• **TASK**
The answer must be an exact reproduction of the lines from the start of the records below through the line containing "n).dram = s.dram := rfl", and nothing more.

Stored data
/-! ### bumpBy -/

@[simp] theorem State.bumpBy_now (s : State) (f : Field) (n : Nat) : (s.bumpBy f n).now = s.now := rfl
@[simp] theorem State.bumpBy_pending (s : State) (f : Field) (n : Nat) : (s.bumpBy f n).pending = s.pending := rfl
@[simp] theorem State.bumpBy_freeCtr (s : State) (f : Field) (n : Nat) : (s.bumpBy f n).freeCtr = s.freeCtr := rfl
@[simp] theorem State.bumpBy_dram (s : State) (f : Field) (n : Nat) : (s.bumpBy f n).dram = s.dram := rfl
@[simp] theorem State.bumpBy_out (s : State) (f : Field) (n : Nat) : (s.bumpBy f n).out = s.out := rfl
@[simp] theorem State.bumpBy_shadows (s : State) (f : Field) (n : Nat) : (s.bumpBy f n).shadows = s.shadows := rfl
@[simp] theorem State.bumpBy_access (s : State) (f : Field) (n : Nat) : (s.bumpBy f n).access = s.access := rfl
@[simp] theorem State.bumpBy_house (s : State) (f : Field) (n : Nat) : (s.bumpBy f n).house = s.house := rfl
@[simp] theorem State.bumpBy_keeper (s : State) (f : Field) (n : Nat) : (s.bumpBy f n).keeper = s.keeper := rfl
@[simp] theorem State.bumpBy_host (s : State) (f : Field) (n : Nat) : (s.bumpBy f n).host = s.host := rfl
@[simp] theorem State.bumpBy_hk (s : State) (f : Field) (n : Nat) : (s.bumpBy f n).hk = s.hk := rfl
@[simp] theorem State.bumpBy_intake (s : State) (f : Field) (n : Nat) : (s.bumpBy f n).intake = s.intake := rfl
@[simp] theorem State.bumpBy_braid (s : State) (f : Field) (n : Nat) : (s.bumpBy f n).braid = s.braid := rfl
@[simp] theorem State.bumpBy_warp (s : State) (f : Field) (n : Nat) : (s.bumpBy f n).warp = s.warp := rfl
@[simp] theorem State.bumpBy_tone (s : State) (f : Field) (n : Nat) : (s.bumpBy f n).tone = s.tone := rfl
@[simp] theorem State.bumpBy_anode (s : State) (f : Field) (n : Nat) : (s.bumpBy f n).anode = s.anode := rfl
@[simp] theorem State.bumpBy_timer (s : State) (f : Field) (n : Nat) : (s.bumpBy f n).timer = s.timer := rfl
@[simp] theorem State.bumpBy_array (s : State) (f : Field) (n : Nat) : (s.bumpBy f n).array = s.array := rfl
@[simp] theorem State.bumpBy_guards (s : State) (f : Field) (n : Nat) : (s.bumpBy f n).guards = s.guards := rfl
@[simp] theorem State.bumpBy_twin (s : State) (f : Field) (n : Nat) : (s.bumpBy f n).twin = s.twin := rfl

/-! ### bump -/

@[simp] theorem State.bump_now (s : State) (f : Field) : (s.bump f).now = s.now := rfl
@[simp] theorem State.bump_pending (s : State) (f : Field) : (s.bump f).pending = s.pending := rfl
@[simp] theorem State.bump_freeCtr (s : State) (f : Field) : (s.bump f).freeCtr = s.freeCtr := rfl
@[simp] theorem State.bump_dram (s : State) (f : Field) : (s.bump f).dram = s.dram := rfl
@[simp] theorem State.bump_out (s : State) (f : Field) : (s.bump f).out = s.out := rfl
@[simp] theorem State.bump_shadows (s : State) (f : Field) : (s.bump f).shadows = s.shadows := rfl
@[simp] theorem State.bump_access (s : State) (f : Field) : (s.bump f).access = s.access := rfl
@[simp] theorem State.bump_house (s : State) (f : Field) : (s.bump f).house = s.house := rfl
@[simp] theorem State.bump_keeper (s : State) (f : Field) : (s.bump f).keeper = s.keeper := rfl
@[simp] theorem State.bump_host (s : State) (f : Field) : (s.bump f).host = s.host := rfl
@[simp] theorem State.bump_hk (s : State) (f : Field) : (s.bump f).hk = s.hk := rfl
@[simp] theorem State.bump_intake (s : State) (f : Field) : (s.bump f).intake = s.intake := rfl
@[simp] theorem State.bump_braid (s : State) (f : Field) : (s.bump f).braid = s.braid := rfl
@[simp] theorem State.bump_warp (s : State) (f : Field) : (s.bump f).warp = s.warp := rfl
@[simp] theorem State.bump_tone (s : State) (f : Field) : (s.bump f).tone = s.tone := rfl
@[simp] theorem State.bump_anode (s : State) (f : Field) : (s.bump f).anode = s.anode := rfl
@[simp] theorem State.bump_timer (s : State) (f : Field) : (s.bump f).timer = s.timer := rfl
@[simp] theorem State.bump_array (s : State) (f : Field) : (s.bump f).array = s.array := rfl
@[simp] theorem State.bump_guards (s : State) (f : Field) : (s.bump f).guards = s.guards := rfl
@[simp] theorem State.bump_twin (s : State) (f : Field) : (s.bump f).twin = s.twin := rfl

/-! ### count -/

@[simp] theorem State.count_now (s : State) (f : Field) : (s.count f).now = s.now := rfl
@[simp] theorem State.count_pending (s : State) (f : Field) : (s.count f).pending = s.pending := rfl
@[simp] theorem State.count_freeCtr (s : State) (f : Field) : (s.count f).freeCtr = s.freeCtr := rfl
@[simp] theorem State.count_dram (s : State) (f : Field) : (s.count f).dram = s.dram := rfl
@[simp] theorem State.count_out (s : State) (f : Field) : (s.count f).out = s.out := rfl
@[simp] theorem State.count_shadows (s : State) (f : Field) : (s.count f).shadows = s.shadows := rfl
@[simp] theorem State.count_access (s : State) (f : Field) : (s.count f).access = s.access := rfl
@[simp] theorem State.count_house (s : State) (f : Field) : (s.count f).house = s.house := rfl
@[simp] theorem State.count_keeper (s : State) (f : Field) : (s.count f).keeper = s.keeper := rfl
@[simp] theorem State.count_host (s : State) (f : Field) : (s.count f).host = s.host := rfl
@[simp] theorem State.count_hk (s : State) (f : Field) : (s.count f).hk = s.hk := rfl
@[simp] theorem State.count_intake (s : State) (f : Field) : (s.count f).intake = s.intake := rfl
@[simp] theorem State.count_braid (s : State) (f : Field) : (s.count f).braid = s.braid := rfl
@[simp] theorem State.count_warp (s : State) (f : Field) : (s.count f).warp = s.warp := rfl
@[simp] theorem State.count_tone (s : State) (f : Field) : (s.count f).tone = s.tone := rfl
@[simp] theorem State.count_anode (s : State) (f : Field) : (s.count f).anode = s.anode := rfl
@[simp] theorem State.count_timer (s : State) (f : Field) : (s.count f).timer = s.timer := rfl
@[simp] theorem State.count_array (s : State) (f : Field) : (s.count f).array = s.array := rfl
@[simp] theorem State.count_guards (s : State) (f : Field) : (s.count f).guards = s.guards := rfl
@[simp] theorem State.count_twin (s : State) (f : Field) : (s.count f).twin = s.twin := rfl

/-! ### emit -/

@[simp] theorem State.emit_now (s : State) (o : Output) : (s.emit o).now = s.now := rfl
@[simp] theorem State.emit_pending (s : State) (o : Output) : (s.emit o).pending = s.pending := rfl
@[simp] theorem State.emit_freeCtr (s : State) (o : Output) : (s.emit o).freeCtr = s.freeCtr := rfl
@[simp] theorem State.emit_regs (s : State) (o : Output) : (s.emit o).regs = s.regs := rfl
@[simp] theorem State.emit_dram (s : State) (o : Output) : (s.emit o).dram = s.dram := rfl
@[simp] theorem State.emit_shadows (s : State) (o : Output) : (s.emit o).shadows = s.shadows := rfl
@[simp] theorem State.emit_access (s : State) (o : Output) : (s.emit o).access = s.access := rfl
@[simp] theorem State.emit_house (s : State) (o : Output) : (s.emit o).house = s.house := rfl
@[simp] theorem State.emit_keeper (s : State) (o : Output) : (s.emit o).keeper = s.keeper := rfl
@[simp] theorem State.emit_host (s : State) (o : Output) : (s.emit o).host = s.host := rfl
@[simp] theorem State.emit_hk (s : State) (o : Output) : (s.emit o).hk = s.hk := rfl
@[simp] theorem State.emit_intake (s : State) (o : Output) : (s.emit o).intake = s.intake := rfl
@[simp] theorem State.emit_braid (s : State) (o : Output) : (s.emit o).braid = s.braid := rfl
@[simp] theorem State.emit_warp (s : State) (o : Output) : (s.emit o).warp = s.warp := rfl
@[simp] theorem State.emit_tone (s : State) (o : Output) : (s.emit o).tone = s.tone := rfl
@[simp] theorem State.emit_anode (s : State) (o : Output) : (s.emit o).anode = s.anode := rfl
@[simp] theorem State.emit_timer (s : State) (o : Output) : (s.emit o).timer = s.timer := rfl
@[simp] theorem State.emit_array (s : State) (o : Output) : (s.emit o).array = s.array := rfl
@[simp] theorem State.emit_guards (s : State) (o : Output) : (s.emit o).guards = s.guards := rfl
@[simp] theorem State.emit_twin (s : State) (o : Output) : (s.emit o).twin = s.twin := rfl

/-! ### at_ -/

@[simp] theorem State.at_pending (s : State) (t : Nat) : (s.at_ t).pending = s.pending := rfl
@[simp] theorem State.at_freeCtr (s : State) (t : Nat) : (s.at_ t).freeCtr = s.freeCtr := rfl
@[simp] theorem State.at_regs (s : State) (t : Nat) : (s.at_ t).regs = s.regs := rfl
@[simp] theorem State.at_dram (s : State) (t : Nat) : (s.at_ t).dram = s.dram := rfl
@[simp] theorem State.at_out (s : State) (t : Nat) : (s.at_ t).out = s.out := rfl
@[simp] theorem State.at_shadows (s : State) (t : Nat) : (s.at_ t).shadows = s.shadows := rfl
@[simp] theorem State.at_access (s : State) (t : Nat) : (s.at_ t).access = s.access := rfl
@[simp] theorem State.at_house (s : State) (t : Nat) : (s.at_ t).house = s.house := rfl
@[simp] theorem State.at_keeper (s : State) (t : Nat) : (s.at_ t).keeper = s.keeper := rfl
@[simp] theorem State.at_host (s : State) (t : Nat) : (s.at_ t).host = s.host := rfl
@[simp] theorem State.at_hk (s : State) (t : Nat) : (s.at_ t).hk = s.hk := rfl
@[simp] theorem State.at_intake (s : State) (t : Nat) : (s.at_ t).intake = s.intake := rfl
@[simp] theorem State.at_braid (s : State) (t : Nat) : (s.at_ t).braid = s.braid := rfl
@[simp] theorem State.at_warp (s : State) (t : Nat) : (s.at_ t).warp = s.warp := rfl
@[simp] theorem State.at_tone (s : State) (t : Nat) : (s.at_ t).tone = s.tone := rfl
@[simp] theorem State.at_anode (s : State) (t : Nat) : (s.at_ t).anode = s.anode := rfl
@[simp] theorem State.at_timer (s : State) (t : Nat) : (s.at_ t).timer = s.timer := rfl
@[simp] theorem State.at_array (s : State) (t : Nat) : (s.at_ t).array = s.array := rfl
@[simp] theorem State.at_guards (s : State) (t : Nat) : (s.at_ t).guards = s.guards := rfl
@[simp] theorem State.at_twin (s : State) (t : Nat) : (s.at_ t).twin = s.twin := rfl

/-! ### setRing -/

@[simp] theorem State.setRing_now (s : State) (n : Nat) (r : Ring) : (s.setRing n r).now = s.now := rfl
@[simp] theorem State.setRing_pending (s : State) (n : Nat) (r : Ring) : (s.setRing n r).pending = s.pending := rfl
@[simp] theorem State.setRing_freeCtr (s : State) (n : Nat) (r : Ring) : (s.setRing n r).freeCtr = s.freeCtr := rfl
@[simp] theorem State.setRing_regs (s : State) (n : Nat) (r : Ring) : (s.setRing n r).regs = s.regs := rfl
@[simp] theorem State.setRing_dram (s : State) (n : Nat) (r : Ring) : (s.setRing n r).dram = s.dram := rfl
@[simp] theorem State.setRing_out (s : State) (n : Nat) (r : Ring) : (s.setRing n r).out = s.out := rfl
@[simp] theorem State.setRing_shadows (s : State) (n : Nat) (r : Ring) : (s.setRing n r).shadows = s.shadows := rfl
@[simp] theorem State.setRing_access (s : State) (n : Nat) (r : Ring) : (s.setRing n r).access = s.access := rfl
@[simp] theorem State.setRing_house (s : State) (n : Nat) (r : Ring) : (s.setRing n r).house = s.house := rfl
@[simp] theorem State.setRing_keeper (s : State) (n : Nat) (r : Ring) : (s.setRing n r).keeper = s.keeper := rfl
@[simp] theorem State.setRing_hk (s : State) (n : Nat) (r : Ring) : (s.setRing n r).hk = s.hk := rfl
@[simp] theorem State.setRing_intake (s : State) (n : Nat) (r : Ring) : (s.setRing n r).intake = s.intake := rfl
@[simp] theorem State.setRing_braid (s : State) (n : Nat) (r : Ring) : (s.setRing n r).braid = s.braid := rfl
@[simp] theorem State.setRing_warp (s : State) (n : Nat) (r : Ring) : (s.setRing n r).warp = s.warp := rfl
@[simp] theorem State.setRing_tone (s : State) (n : Nat) (r : Ring) : (s.setRing n r).tone = s.tone := rfl
@[simp] theorem State.setRing_anode (s : State) (n : Nat) (r : Ring) : (s.setRing n r).anode = s.anode := rfl
@[simp] theorem State.setRing_timer (s : State) (n : Nat) (r : Ring) : (s.setRing n r).timer = s.timer := rfl
@[simp] theorem State.setRing_array (s : State) (n : Nat) (r : Ring) : (s.setRing n r).array = s.array := rfl
@[simp] theorem State.setRing_guards (s : State) (n : Nat) (r : Ring) : (s.setRing n r).guards = s.guards := rfl
@[simp] theorem State.setRing_twin (s : State) (n : Nat) (r : Ring) : (s.setRing n r).twin = s.twin := rfl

• **COMPLETED EXERCISE**
/-! ### bumpBy -/

@[simp] theorem State.bumpBy_now (s : State) (f : Field) (n : Nat) : (s.bumpBy f n).now = s.now := rfl
@[simp] theorem State.bumpBy_pending (s : State) (f : Field) (n : Nat) : (s.bumpBy f n).pending = s.pending := rfl
@[simp] theorem State.bumpBy_freeCtr (s : State) (f : Field) (n : Nat) : (s.bumpBy f n).freeCtr = s.freeCtr := rfl
@[simp] theorem State.bumpBy_dram (s : State) (f : Field) (n : Nat) : (s.bumpBy f n).dram = s.dram := rfl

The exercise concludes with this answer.